As the number of new arrivals increases, the local real estate market grows. This has led to a significant rise in property prices in suburbs and small towns across the US. According to data from Redfin, over the past year, the total value of rural housing increased by 7%, reaching $7.8 trillion, while urban areas saw a 6% increase, and suburbs grew by 6.8%, surpassing the $30 trillion mark for the first time.

An analysis by Zillow revealed that property prices in counties across Arizona, Georgia, North Carolina, and Pennsylvania have more than doubled since 2019. However, despite the overall price increase, small towns remain affordable for buyers. For instance, in cities like Decatur (Illinois) and Youngstown (Ohio), median home prices are still within reach for families with an annual income of around $60,000.

Decline in Demand and Prices in Large Cities

The outflow from major cities has led to a decline in demand for housing in metropolitan areas. As a result, property prices have stabilized, and in some cases, they have even decreased. For example, from May 2023 to May 2024, the average home price in the 50 largest cities in the US increased by only 0.3%, a sharp contrast to previous years when growth was between 6% and 13%.

However, the decline has affected only a few cities. Miami (Florida) was the only major US city where property prices dropped by more than 10% in one year (11.2%). Denver (Colorado) saw a 6.3% decrease, Seattle (Washington) experienced a 5.5% drop, Kansas City (Missouri) declined by 4.9%, and Oklahoma City (Oklahoma) fell by 4.3%.

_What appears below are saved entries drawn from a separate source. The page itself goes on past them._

-- ==== Sys2Proof/Tests/Slice0.lean ====
section
/-! SUPPORT. Tests: the check of well-formedness, the decoder on written-out words, single steps with the results of
95_test_vectors.md (the vector's number stands in each docstring), and a witness of the hypotheses of every statement
that has some. -/

namespace Sys2Proof.Tests

open Sys2Proof Sys2Proof.Machine

-- One theorem after the other: elaborated all at once, their threads' stacks pass the memory limit.
set_option Elab.async false

/-! ### Helpers -/

/-- The state after reset with a word at 0x200, as the vectors' conventions have it. -/
def start (op : Nat) : State := State.reset.withFetchWord 16 op

/-- The state after one step. -/
def after (s : State) : State :=
  match step s with
  | .next t => t
  | .fault _ => s
  | .refused _ => s

/-- The session after an operation of the host. -/
def afterHost (o : Operation) (r : Session) : Session :=
  match apply o r with
  | .next (r', _) => r'
  | .fault _ => r
  | .refused _ => r

/-- The state after an operation of the host, on a session in which a load may still be applied. -/
def afterOp (o : Operation) (s : State) : State := (afterHost o ⟨s, true⟩).core

/-- The state that executing an instruction leaves. -/
def afterExec (i : Instr) (s : State) : State :=
  match exec i s with
  | .next t => t
  | .fault _ => s
  | .refused _ => s

/-! ### Well-formedness -/

/-- R65: `00E0` is `CLS`, not `SYS 0x0E0`. -/
theorem test_wellFormed_refuses_sys_0E0 : (Instr.sys 0x0E0#12).wellFormed = false := by decide

/-- R65: `00EE` is `RET`, not `SYS 0x0EE`. -/
theorem test_wellFormed_refuses_sys_0EE : (Instr.sys 0x0EE#12).wellFormed = false := by decide

theorem test_wellFormed_accepts_neighbours :
    (Instr.sys 0x0E1#12).wellFormed = true ∧ (Instr.sys 0x0EF#12).wellFormed = true := by decide

/-! ### Decoding: words written out from the patterns of R64, bit by bit -/

theorem test_decode_display :
    decode 0b0000_0000_1110_0000#16 = .ok .cls ∧
    decode 0b1101_0111_1010_1100#16 = .ok (.drwVxVyN 7 10 12) := by decide

theorem test_decode_control :
    decode 0b0000_0000_1110_1110#16 = .ok .ret ∧ decode 0b0000_0010_0011_0100#16 = .ok (.sys 0x234#12) ∧
    decode 0b0001_1010_1011_1100#16 = .ok (.jp 0xABC#12) ∧ decode 0b0010_0011_0000_0100#16 = .ok (.call 0x304#12) ∧
    decode 0b1011_1111_0000_0001#16 = .ok (.jpV0Addr 0xF01#12) := by decide

theorem test_decode_skips :
    decode 0b0011_1010_0000_0101#16 = .ok (.seVxKk 10 0x05#8) ∧
    decode 0b0100_0011_1111_0000#16 = .ok (.sneVxKk 3 0xF0#8) ∧
    decode 0b0101_0001_0010_0000#16 = .ok (.seVxVy 1 2) ∧ decode 0b1001_1110_0011_0000#16 = .ok (.sneVxVy 14 3) ∧
    decode 0b1110_0101_1001_1110#16 = .ok (.skpVx 5) ∧ decode 0b1110_1111_1010_0001#16 = .ok (.sknpVx 15) := by decide

theorem test_decode_alu :
    decode 0b0110_1010_0000_0101#16 = .ok (.ldVxKk 10 0x05#8) ∧
    decode 0b0111_0000_1111_1110#16 = .ok (.addVxKk 0 0xFE#8) ∧
    decode 0b1100_0100_0011_1100#16 = .ok (.rndVxKk 4 0x3C#8) ∧
    decode 0b1000_0001_0010_0000#16 = .ok (.ldVxVy 1 2) ∧ decode 0b1000_0001_0010_0001#16 = .ok (.orVxVy 1 2) ∧
    decode 0b1000_0001_0010_0010#16 = .ok (.andVxVy 1 2) ∧ decode 0b1000_0001_0010_0011#16 = .ok (.xorVxVy 1 2) := by
  decide

theorem test_decode_flag_writers :
    decode 0b1000_0001_0010_0100#16 = .ok (.addVxVy 1 2) ∧ decode 0b1000_0001_0010_0101#16 = .ok (.subVxVy 1 2) ∧
    decode 0b1000_0001_0010_0110#16 = .ok (.shrVx 1 2) ∧ decode 0b1000_0001_0010_0111#16 = .ok (.subnVxVy 1 2) ∧
    decode 0b1000_0001_0010_1110#16 = .ok (.shlVx 1 2) := by decide

theorem test_decode_index_memory :
    decode 0b1010_0001_0010_0011#16 = .ok (.ldIAddr 0x123#12) ∧ decode 0b1111_0001_0001_1110#16 = .ok (.addIVx 1) ∧
    decode 0b1111_0010_0010_1001#16 = .ok (.ldFVx 2) ∧ decode 0b1111_0011_0011_0011#16 = .ok (.ldBVx 3) ∧
    decode 0b1111_0100_0101_0101#16 = .ok (.ldMemVx 4) ∧ decode 0b1111_0101_0110_0101#16 = .ok (.ldVxMem 5) := by
  decide

theorem test_decode_timers_keys :
    decode 0b1111_0110_0000_0111#16 = .ok (.ldVxDt 6) ∧ decode 0b1111_0101_0000_1010#16 = .ok (.ldVxK 5) ∧
    decode 0b1111_0101_0001_0101#16 = .ok (.ldDtVx 5) ∧ decode 0b1111_0010_0001_1000#16 = .ok (.ldStVx 2) := by decide

/-- Family 30: illegal words of every group that has some. -/
theorem test_decode_illegal :
    decode 0x512F#16 = .error (.invalidOpcode 0x512F#16) ∧ decode 0x8128#16 = .error (.invalidOpcode 0x8128#16) ∧
    decode 0x9121#16 = .error (.invalidOpcode 0x9121#16) ∧ decode 0xE1A2#16 = .error (.invalidOpcode 0xE1A2#16) ∧
    decode 0xF156#16 = .error (.invalidOpcode 0xF156#16) := by decide

/-- R40: the byte at the lower address is the high one; the rest of the bytes follows. -/
theorem test_decode_bytes :
    decodeBytes [0x12#8, 0x34#8, 0x56#8] = .ok (.jp 0x234#12, [0x56#8]) ∧ decodeBytes [0x12#8] = .error .tooShort ∧
    decodeTableWord 16 0x1234 = some (.jp 0x234#12) := by decide

/-- R62, R64: words written out from the formats. -/
theorem test_encode :
    encode (.drwVxVyN 0 1 2) = 0xD012#16 ∧ encode (.shlVx 1 15) = 0x81FE#16 ∧ encode (.ldVxMem 15) = 0xFF65#16 ∧
    encode (.sys 0xFFF#12) = 0x0FFF#16 := by decide

/-! ### Single steps: 95_test_vectors.md -/

/-- 40.1, 40.2: the fetch at 4094 succeeds, the next one faults with `PC` unchanged. -/
theorem test_fetch_edge :
    let s := after ({ State.reset with pc := 0xFFE#16 }.withFetchWord 16 0x6A05)
    s.reg 10 = 0x05 ∧ s.pc = 0x1000#16 ∧ s.stepResult = .ok ∧
      (after s).stepResult = .fault .outOfBounds ∧ (after s).pc = 0x1000#16 := by decide +kernel

/-- 40.4: no alignment. -/
theorem test_fetch_odd :
    let s := after ({ State.reset with pc := 0x201#16 }.withFetchWord 16 0x6B07)
    s.reg 11 = 0x07 ∧ s.pc = 0x203#16 := by decide +kernel

/-- Family 30: an illegal word. -/
theorem test_step_illegal :
    let s := after (start 0xF000)
    s.run = .faulted ∧ s.fault.code = 1 ∧ s.faultOp = 0xF000#16 ∧ s.pc = 0x200#16 := by decide +kernel

/-- 41.1. -/
theorem test_sys : (after (start 0x0234)).pc = 0x202#16 := by decide +kernel

/-- 41.2, 41.3. -/
theorem test_jp : after (start 0x1200) = start 0x1200 ∧ (after (start 0x1FFF)).pc = 0xFFF#16 := by decide +kernel

/-- 41.5. -/
theorem test_call :
    let s := after { start 0x2300 with sp := 15 }
    s.stack[15] = 0x202#16 ∧ s.sp = 16 ∧ s.pc = 0x300#16 := by decide +kernel

/-- 41.6. -/
theorem test_call_overflow :
    let s := after { start 0x2300 with sp := 16 }
    s.stepResult = .fault .stackOverflow ∧ s.sp = 16 ∧ s.pc = 0x200#16 := by decide +kernel

/-- 41.7: the popped slot keeps its contents. -/
theorem test_ret :
    let s := after ({ State.reset with pc := 0x210#16, sp := 1, stack := State.reset.stack.set 0 0x202#16 }.withFetchWord
      16 0x00EE)
    s.pc = 0x202#16 ∧ s.sp = 0 ∧ s.stack[0] = 0x202#16 := by decide +kernel

/-- 41.8, S2. -/
theorem test_ret_underflow :
    let s := after (start 0x00EE)
    s.run = .faulted ∧ s.fault.code = 3 ∧ s.pc = 0x200#16 ∧ s.faultOp = 0 := by decide +kernel

/-- 41.10: the target is not reduced to 12 bits. -/
theorem test_jpV0 : (after ((start 0xBFFF).setReg 0 0xFF)).pc = 0x10FE#16 := by decide +kernel

/-- 42.1, 42.2. -/
theorem test_se_imm :
    (after ((start 0x3A05).setReg 10 5)).pc = 0x204#16 ∧ (after ((start 0x3A05).setReg 10 4)).pc = 0x202#16 := by
  decide +kernel

/-- 42.3, 42.4. -/
theorem test_sne_imm :
    (after ((start 0x4A05).setReg 10 5)).pc = 0x202#16 ∧ (after ((start 0x4A05).setReg 10 4)).pc = 0x204#16 := by
  decide +kernel

/-- 42.5, 42.6. -/
theorem test_se_reg :
    (after (((start 0x5120).setReg 1 7).setReg 2 7)).pc = 0x204#16 ∧
    (after (((start 0x5120).setReg 1 7).setReg 2 8)).pc = 0x202#16 := by decide +kernel

/-- 42.8, 42.9. -/
theorem test_sne_reg :
    (after (((start 0x9120).setReg 1 7).setReg 2 8)).pc = 0x204#16 ∧ (after (start 0x9330)).pc = 0x202#16 := by
  decide +kernel

/-- 42.10, 42.11. -/
theorem test_skp :
    (afterOp (.step 0x0080#16 0) ((start 0xE59E).setReg 5 7)).pc = 0x204#16 ∧
    (afterOp (.step 0x0000#16 0) ((start 0xE59E).setReg 5 7)).pc = 0x202#16 := by decide +kernel

/-- 42.12, 42.13. -/
theorem test_sknp :
    (afterOp (.step 0x0080#16 0) ((start 0xE5A1).setReg 5 7)).pc = 0x202#16 ∧
    (afterOp (.step 0x0000#16 0) ((start 0xE5A1).setReg 5 7)).pc = 0x204#16 := by decide +kernel

/-- 42.14, 42.15. -/
theorem test_key_index_outside :
    (after ((start 0xE59E).setReg 5 0x10)).stepResult = .fault .outOfBounds ∧
    (after ((start 0xE5A1).setReg 5 0xFF)).stepResult = .fault .outOfBounds := by decide +kernel

/-- 43.1, 43.2. -/
theorem test_ld_imm :
    (after (start 0x6A05)).reg 10 = 0x05 ∧ (after ((start 0x6F00).setReg 15 1)).reg 15 = 0 := by decide +kernel

/-- 43.3, 43.4: no flag. -/
theorem test_add_imm :
    (after ((start 0x7002).setReg 0 0xFF)).reg 0 = 0x01 ∧ (after ((start 0x7002).setReg 0 0xFF)).reg 15 = 0 ∧
    (after ((start 0x7F01).setReg 15 0xFF)).reg 15 = 0x00 := by decide +kernel

/-- 43.5. -/
theorem test_ld_reg : (after ((start 0x8120).setReg 2 0x3C)).reg 1 = 0x3C := by decide +kernel

/-- 43.6, 43.7, 43.8: the logic leaves `VF` alone. -/
theorem test_logic :
    let s (op : Nat) := after ((((start op).setReg 1 0x0C).setReg 2 0x0A).setReg 15 1)
    (s 0x8121).reg 1 = 0x0E ∧ (s 0x8122).reg 1 = 0x08 ∧ (s 0x8123).reg 1 = 0x06 ∧ (s 0x8121).reg 15 = 1 ∧
      (s 0x8123).reg 15 = 1 := by decide +kernel

/-- 43.10, 43.11: the sum 255 is no carry. -/
theorem test_add_carry :
    let s := after (((start 0x8124).setReg 1 0xFF).setReg 2 0x01)
    let t := after ((((start 0x8124).setReg 1 0x80).setReg 2 0x7F).setReg 15 1)
    s.reg 1 = 0x00 ∧ s.reg 15 = 0x01 ∧ t.reg 1 = 0xFF ∧ t.reg 15 = 0x00 := by decide +kernel

/-- 43.13, 43.14: `VF` as destination and as operand. -/
theorem test_add_vf :
    let s := after (((start 0x8F14).setReg 15 0xF0).setReg 1 0x20)
    let t := after (((start 0x81F4).setReg 1 0x01).setReg 15 0xFF)
    s.reg 15 = 0x01 ∧ t.reg 1 = 0x00 ∧ t.reg 15 = 0x01 := by decide +kernel

/-- 43.15, 43.16: equal operands are no borrow. -/
theorem test_sub :
    let s := after (((start 0x8125).setReg 1 5).setReg 2 5)
    let t := after ((((start 0x8125).setReg 1 4).setReg 2 5).setReg 15 1)
    s.reg 1 = 0x00 ∧ s.reg 15 = 0x01 ∧ t.reg 1 = 0xFF ∧ t.reg 15 = 0x00 := by decide +kernel

/-- 43.17, 43.18. -/
theorem test_sub_vf :
    (after (((start 0x8F15).setReg 15 3).setReg 1 5)).reg 15 = 0x00 ∧
    (after (((start 0x81F5).setReg 1 0x10).setReg 15 1)).reg 1 = 0x0F := by decide +kernel

/-- 43.20, 43.22. -/
theorem test_shr :
    let s := after ((((start 0x8126).setReg 1 2).setReg 2 0xFF).setReg 15 1)
    s.reg 1 = 0x01 ∧ s.reg 15 = 0x00 ∧ s.reg 2 = 0xFF ∧ (after ((start 0x8F06).setReg 15 2)).reg 15 = 0x00 := by
  decide +kernel

/-- 43.23, 43.24. -/
theorem test_subn :
    let s := after (((start 0x8127).setReg 1 5).setReg 2 4)
    let t := after (((start 0x8127).setReg 1 4).setReg 2 5)
    s.reg 1 = 0xFF ∧ s.reg 15 = 0x00 ∧ t.reg 1 = 0x01 ∧ t.reg 15 = 0x01 := by decide +kernel

/-- 43.26, 43.28. -/
theorem test_shl :
    let s := after ((start 0x812E).setReg 1 0x81)
    s.reg 1 = 0x02 ∧ s.reg 15 = 0x01 ∧ (after ((start 0x8F0E).setReg 15 0x80)).reg 15 = 0x01 := by decide +kernel

/-- 43.30, 43.32. -/
theorem test_rnd :
    (afterOp (.step 0 0xA7#8) (start 0xC30F)).reg 3 = 0x07 ∧ (afterOp (.step 0 0x5C#8) (start 0xC3FF)).reg 3 = 0x5C := by
  decide +kernel

/-- 44.1. -/
theorem test_ld_i : (after (start 0xA123)).i = 0x123#16 ∧ (after (start 0xA123)).pc = 0x202#16 := by decide +kernel

/-- 44.2, 44.3. -/
theorem test_add_i :
    (after { (start 0xF11E).setReg 1 2 with i := 0x0FFF#16 }).i = 0x1001#16 ∧
    (after { (start 0xF11E).setReg 1 2 with i := 0xFFFF#16 }).i = 0x0001#16 := by decide +kernel

/-- 44.6, 44.7. -/
theorem test_ld_f :
    (after ((start 0xF129).setReg 1 0x0F)).i = 0x4B#16 ∧
    (after ((start 0xF129).setReg 1 0x10)).stepResult = .fault .invalidDigit := by decide +kernel

/-- 44.12. -/
theorem test_bcd :
    let s := after { (start 0xF333).setReg 3 0x9C with i := 0xFFD#16 }
    s.bytesAt 0xFFD 3 = [1, 5, 6] ∧ s.stepResult = .ok := by decide +kernel

/-- 44.13: no byte is written. -/
theorem test_bcd_outside :
    let s := { (start 0xF333).setReg 3 0x9C with i := 0xFFE#16 }
    (after s).stepResult = .fault .outOfBounds ∧ (after s).mem = s.mem := by decide +kernel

Social and Economic Consequences

Migration leads to accelerated development. In this case, suburbs are expanding, with significant investments being made, including from local budgets. An important aspect is also the adaptation of local infrastructure to meet new realities:

  • Transportation. Increased pressure on roads, public transport, and parking spaces.
  • Education. Schools and daycare centers in popular areas are facing overcrowding.
  • Healthcare. Population growth stimulates the development of the healthcare system, including the construction of hospitals and clinics.

These issues are not due to suburban areas being poorly developed initially. On the contrary, they are well-adapted to the planned number of residents, but the large migration influx has proven to be a factor difficult to predict.

However, there is also the downside of “explosive” migration. For example, Haines City, Florida, has long attracted residents from nearby major cities like Tampa and Orlando. After an extensive advertising campaign in August-September 2024, the city saw a sharp influx of internal migrants from other parts of the US, causing the average price of apartments, townhouses, and penthouses to jump from $190,000 to $240,000 in just one month. The city’s real estate market has not yet stabilized, and over the past six months, prices have been declining by an average of 3%.